**Data:**

-- ==== Sys2Proof/Machine/Teams.lean ====
section
/-!
DEFINITION. Teams on cores: what a core must have free (R38, R166), the end of a team (R249, R333, R337), eviction and save (R57, R58,
R61 to R63), restore (R59, R60) and the watchdog (R378), and the requests that name teams (R344).
-/

namespace Sys2Proof.Machine

-- Requests.

/-- A place in memory that the hub writes by physical address: every die sees it at once. -/
def hubLoc (pa : Nat) : Loc := .mem pa 3

/-- A named team's report: its bit in DONEMAP where its action was taken, and its one arrival at DONE (R344). -/
def State.report (s : State) (rid name : Nat) (done : Bool) : State :=
  match mfind rid s.requests with
  | none => s
  | some r =>
    if !r.names.contains name then s
    else
      let names := r.names.filter (· != name)
      let s : State := { s with requests := if names.isEmpty then mdel rid s.requests else mput rid { r with names := names } s.requests }
      let k := name - 1280 * r.slice
      let a := r.blk + 0xB0 + k / 8
      let s := if done then s.putHome a [s.home a ||| BitVec.ofNat 8 (2 ^ (k % 8))] else s
      if r.done = 0 then s else s.barUpdate 0 (hubLoc r.done) BarObj.arrive

def teamName (t : Team) : Nat := 16 * t.core + t.slot

/-- Requests of some kinds that name a live team. -/
def State.naming (s : State) (t : Team) (kinds : List Nat) : List Nat :=
  (s.requests.filter fun r => kinds.contains r.2.kind && r.2.slice == t.slice && r.2.asid == t.asid && r.2.names.contains (teamName t)).map (·.1)

def opPreEmpt : Nat := 6
def opRestore : Nat := 7
def opEndTeams : Nat := 8

def State.reports (s : State) (rids : List Nat) (name : Nat) (done : Bool) : State := rids.foldl (fun s r => s.report r name done) s

-- The end of a team.

/-- Every engine job, matrix command, traversal round and surrender routine of a team has ended. -/
def State.teamQuiet (s : State) (team : Nat) (t : Team) : Bool :=
  !(s.jobs.any fun j => j.2.team == team) && !((s.core t.core).mq.any fun m => m.team == team) &&
  !((s.cluster (Config.clusterOf t.core)).tickets.any fun x => x.2.team == team) && t.routine.isNone

/-- What a team holds goes back: buffers, leases, tickets' holds, completion records (R249, R100). The team is already out. -/
def State.freeTeam (s : State) (team : Nat) (t : Team) : State :=
  let cl := Config.clusterOf t.core
  let s := (((s.endBufs cl team).endLeases cl team).updCore t.core fun k => { k with mrec := k.mrec.filter fun r => r.team != team })
  (s.updCluster cl fun k => { k with skHeld := k.skHeld.filter fun h => h.1 != team }).updSlice t.slice fun x => { x with mayDraw := true }

/-- The hub's own translations use no TLB of a cluster. -/
def hubWho : Who := { core := none, cluster := Config.clusters }

def recField (hdr : List Byte) (o n : Nat) : Nat := leNat ((hdr.drop o).take n)

/-- The arrival at DONE under the launch's ASID; a KIND 4 record where it cannot be made (R333, R414). -/
def State.arriveDone (s : State) (t : Team) (l : Launch) : State :=
  let done : DWord := BitVec.ofNat 64 (recField l.hdr 0x20 8)
  if done = 0 then s
  else
    let fail (f : Fail) : State :=
      s.post t.slice { kind := 4, cause := f.cause, rem := f.remote, core := t.core, tslot := t.slot, asid := t.asid, tnum := 0x7FF,
                       lanes := l.lanes, addr := done }
    match s.global hubWho l.asid done (done.setWidth 57) 16 { write := true } noBarMt with
    | .error f => fail f
    | .ok g =>
      if s.cutOff g.loc then fail (cutFail done true)
      else if s.poisonAt g.loc 16 then fail { cause := 0x60 }
      else (s.orPte g.tlb.addr true true).barUpdate (Config.dieOf t.core) g.loc BarObj.arrive

/-- No link reaches the object that the end of a team arrives at. -/
def State.doneCut (s : State) (t : Team) : Bool :=
  match mfind t.launch s.launches with
  | none => false
  | some l =>
    let done : DWord := BitVec.ofNat 64 (recField l.hdr 0x20 8)
    done != 0 && match s.global hubWho l.asid done (done.setWidth 57) 16 { write := true } noBarMt with
      | .error _ => false
      | .ok g => s.cutOff g.loc

/-- The skew monitor's record (R337): the ends of the used clusters lie too far apart. Its CORE field is left open. -/
def State.replan (s : State) (l : Launch) : State :=
  let skew := recField l.hdr 0x38 4
  let last := l.ends.foldl (fun m x => Nat.max m x.2) 0
  let first := l.ends.foldl (fun m x => Nat.min m x.2) last
  if s.feature 6 && skew != 0 && decide (skew < last - first) then
    let r := msgRecord (Config.freeNat s.free % Config.cores) 15 0xFFFFFFFF l.addr
    (s.drew 1).updSlice l.slice fun x => { x with mqWait := x.mqWait ++ [(l.lanes, r)] }
  else s

/-- The launch records a team as complete (R249, R333, R337); at the kernel's end A and D are written back (R117). -/
def State.launchEnd (s : State) (t : Team) (arrive : Bool) : State :=
  match mfind t.launch s.launches with
  | none => s
  | some l =>
    let s := if arrive then s.arriveDone t l else s
    let l' := { l with ended := l.ended + 1, ends := mput (Config.clusterOf t.core) s.now l.ends }
    if l'.ended = l'.teams then ({ s with launches := mdel t.launch s.launches }.replan l').harvest (.asid l.asid)
    else { s with launches := mput t.launch l' s.launches }

/-- A team that ends (R249), or a saved team that an end-teams request has discarded (R344), with its key among the saved. -/
def State.endingTeam (s : State) (team : Nat) : Option (Team × Option (Nat × Saved)) :=
  match s.team team with
  | some t => if t.ending then some (t, none) else none
  | none => match s.saved.find? fun x => x.2.id == team && !x.2.discard.isEmpty with
    | some x => some (x.2.team, some x)
    | none => none

/-- TEAM_END: rounds are withdrawn; once all the team's work has completed, its resources are freed and its launch is told.
(Log 41, DEDUCED.) -/
def execTeamEnd (team : Nat) (s : State) : Out :=
  match s.endingTeam team with
  | none => .fault .notDue
  | some (t, sv) =>
    let cl := Config.clusterOf t.core
    let rounds := (s.cluster cl).tickets.filter fun x => x.2.team == team && !x.2.withdrawn
    if !rounds.isEmpty then .next (rounds.foldl (fun s x => s.tresTicket cl x.1) s)
    else if !s.teamQuiet team t then .fault .notDue
    else
      match sv with
      | none =>
        let s1 : State := { s with teams := mdel team s.teams }
        let s2 := (s1.freeTeam team t).launchEnd t true
        s.orWait (.teamEnd team) (s.doneCut t)
          ((s2.reports (s.naming t [opPreEmpt]) (teamName t) false).reports (s.naming t [opEndTeams]) (teamName t) true)
      | some (key, x) =>
        let s1 : State := { s with saved := mdel key s.saved }
        let s1 := s1.updCluster cl fun k => { k with cursors := mfilter (fun _ y => !x.threads.any fun z => z.1 == y.thread) k.cursors }
        let s2 := (s1.freeTeam team t).launchEnd t true
        s.orWait (.teamEnd team) (s.doneCut t) ((s2.reports x.restoring (teamName t) false).reports x.discard (teamName t) true)

-- Room on a core.

/-- The first of `n` consecutive free places among `total`. -/
def freeRun (total n : Nat) (used : Nat → Bool) : Option Nat :=
  (List.range (total + 1 - n)).find? fun a => (List.range n).all fun k => !used (a + k)

def granules : Nat := 64

/-- A granule of a core is allocated: to a live team, or kept by a buffer whose originator has ended (R100). -/
def State.granUsed (s : State) (core g : Nat) : Bool :=
  (s.teams.any fun t => t.2.core == core && inRange t.2.spad0 t.2.spadN g) ||
  (s.cluster (Config.clusterOf core)).bufs.any fun b => b.core == core && inRange b.first b.count g && (s.anyTeam b.orig).isNone

/-- Accumulator tiles and weight-buffer regions stay with a team that is saved (R58). -/
def State.accUsed (s : State) (core k : Nat) : Bool :=
  (s.teams.any fun t => t.2.core == core && inRange t.2.acc0 t.2.accN k) ||
  s.saved.any fun t => t.2.team.core == core && inRange t.2.team.acc0 t.2.team.accN k
def State.wbUsed (s : State) (core k : Nat) : Bool :=
  (s.teams.any fun t => t.2.core == core && inRange t.2.wb0 t.2.wbN k) ||
  s.saved.any fun t => t.2.team.core == core && inRange t.2.team.wb0 t.2.team.wbN k

/-- Identity of a context slot, R61. -/
def ctxKey (asid core slot : Nat) : Nat := asid * 10240 + 16 * core + slot

/-- The lowest free team slot of a core, whose context slot holds no saved team. -/
def State.freeSlot (s : State) (core asid : Nat) : Option Nat :=
  (List.range 16).find? fun j => (s.teamAt core j).isNone && (mfind (ctxKey asid core j) s.saved).isNone

/-- Where a team would stand on a core. -/
structure Alloc where
  core  : Nat
  slot  : Nat
  spad0 : Nat
  acc0  : Nat
  wb0   : Nat
  deriving DecidableEq, Repr

/-- A core can take a team (R38, R166). (Log 38, DESIGN CHOICE.) -/
def State.fit (s : State) (core asid size spadN accN wbN : Nat) : Option Alloc :=
  if threadLimit < s.slotsUsed core + size then none
  else
    match s.freeSlot core asid, freeRun granules spadN (s.granUsed core), freeRun 128 accN (s.accUsed core), freeRun 64 wbN (s.wbUsed core) with
    | some j, some g, some a, some w => some { core := core, slot := j, spad0 := g, acc0 := a, wb0 := w }
    | _, _, _, _ => none

-- Eviction and save.

def wakeKind : Wake → Nat
  | .bar _ _ => 1
  | .tags false _ => 2
  | .tags true _ => 3
  | .ticket _ _ => 4
  | .queue _ _ _ => 5
  | .matrix _ _ _ => 6
  | .remote _ _ _ _ _ _ => 7
  | .spawnT _ _ => 8
  | .spawnK _ _ _ => 8

/-- The address, mask or ticket of a wake condition; a wait on matrix work has none. -/
def wakeWord : Wake → Option DWord
  | .bar o _ => some o.a
  | .tags _ m => some m
  | .ticket t _ => some (t.setWidth 64)
  | .queue d _ _ => some d
  | .matrix _ _ _ => none
  | .remote _ _ va _ _ _ => some va
  | .spawnT e _ => some e
  | .spawnK a _ _ => some a

/-- The destination of a remote load and its type, by the code of R17; a wider `ldacq` or atomic is of the type `key64`, any other `i32`. -/
def RemoteOp.param : RemoteOp → Nat
  | .load t d => d.toNat + 256 * (memtyEnc t).toNat
  | .acq b64 d => d.toNat + 256 * (memtyEnc (if b64 then .key64 else .i32)).toNat
  | .atom a _ _ d => d.toNat + 256 * (memtyEnc (if a.wide then .key64 else .i32)).toNat
  | .ldu t d => d.toNat + 256 * (memtyEnc t).toNat
  | .shared => 0

/-- A remote load with the destination and type of its record; an atomic keeps its operation. -/
def RemoteOp.reload (op : RemoteOp) (param : Nat) : RemoteOp :=
  let t := memtyOf (BitVec.ofNat 4 (param / 256))
  match op with
  | .load _ _ => .load t (BitVec.ofNat 6 param)
  | .acq _ _ => .acq (t == .key64) (BitVec.ofNat 6 param)
  | .atom a b c _ => .atom a b c (BitVec.ofNat 6 param)
  | .ldu _ _ => .ldu t (BitVec.ofNat 5 param)
  | .shared => .shared

/-- The parameter of a wake condition: the phase of `barwait`, the destination of `twait`, the destination in [7:0] and the type in [15:8] of a
remote load (R62, as numbers: log 39); D of `qtake` (R305); D, n - 1 and `.wb` of `mwait` (R319). The others have none that R62 names. -/
def wakeParam : Wake → Option Nat
  | .bar _ k => some (if k then 1 else 0)
  | .ticket _ d => some d.toNat
  | .queue _ _ d => some d.toNat
  | .matrix wb first n => some (first % 256 + 256 * ((n - 1) % 128) + if wb then 2 ^ 15 else 0)
  | .remote op _ _ _ _ _ => some op.param
  | _ => none

/-- WAKE, R62. That of a parked or held thread, for which R62 gives no kind, is twelve zero bytes (log 39, DESIGN CHOICE). -/
def wakeBytes (f : List Byte) : Option Wake → List Byte
  | none => List.replicate 12 0
  | some w => natLe 1 (wakeKind w) ++ (match wakeParam w with
    | some x => natLe 3 x
    | none => f.take 3) ++ (match wakeWord w with
    | some x => natLe 8 x.toNat
    | none => (f.drop 3).take 8)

**Your task:** Look over the material and return every line where the word "DWord" is found.

**Answer box:**
  let done : DWord := BitVec.ofNat 64 (recField l.hdr 0x20 8)
    let done : DWord := BitVec.ofNat 64 (recField l.hdr 0x20 8)
def wakeWord : Wake → Option DWord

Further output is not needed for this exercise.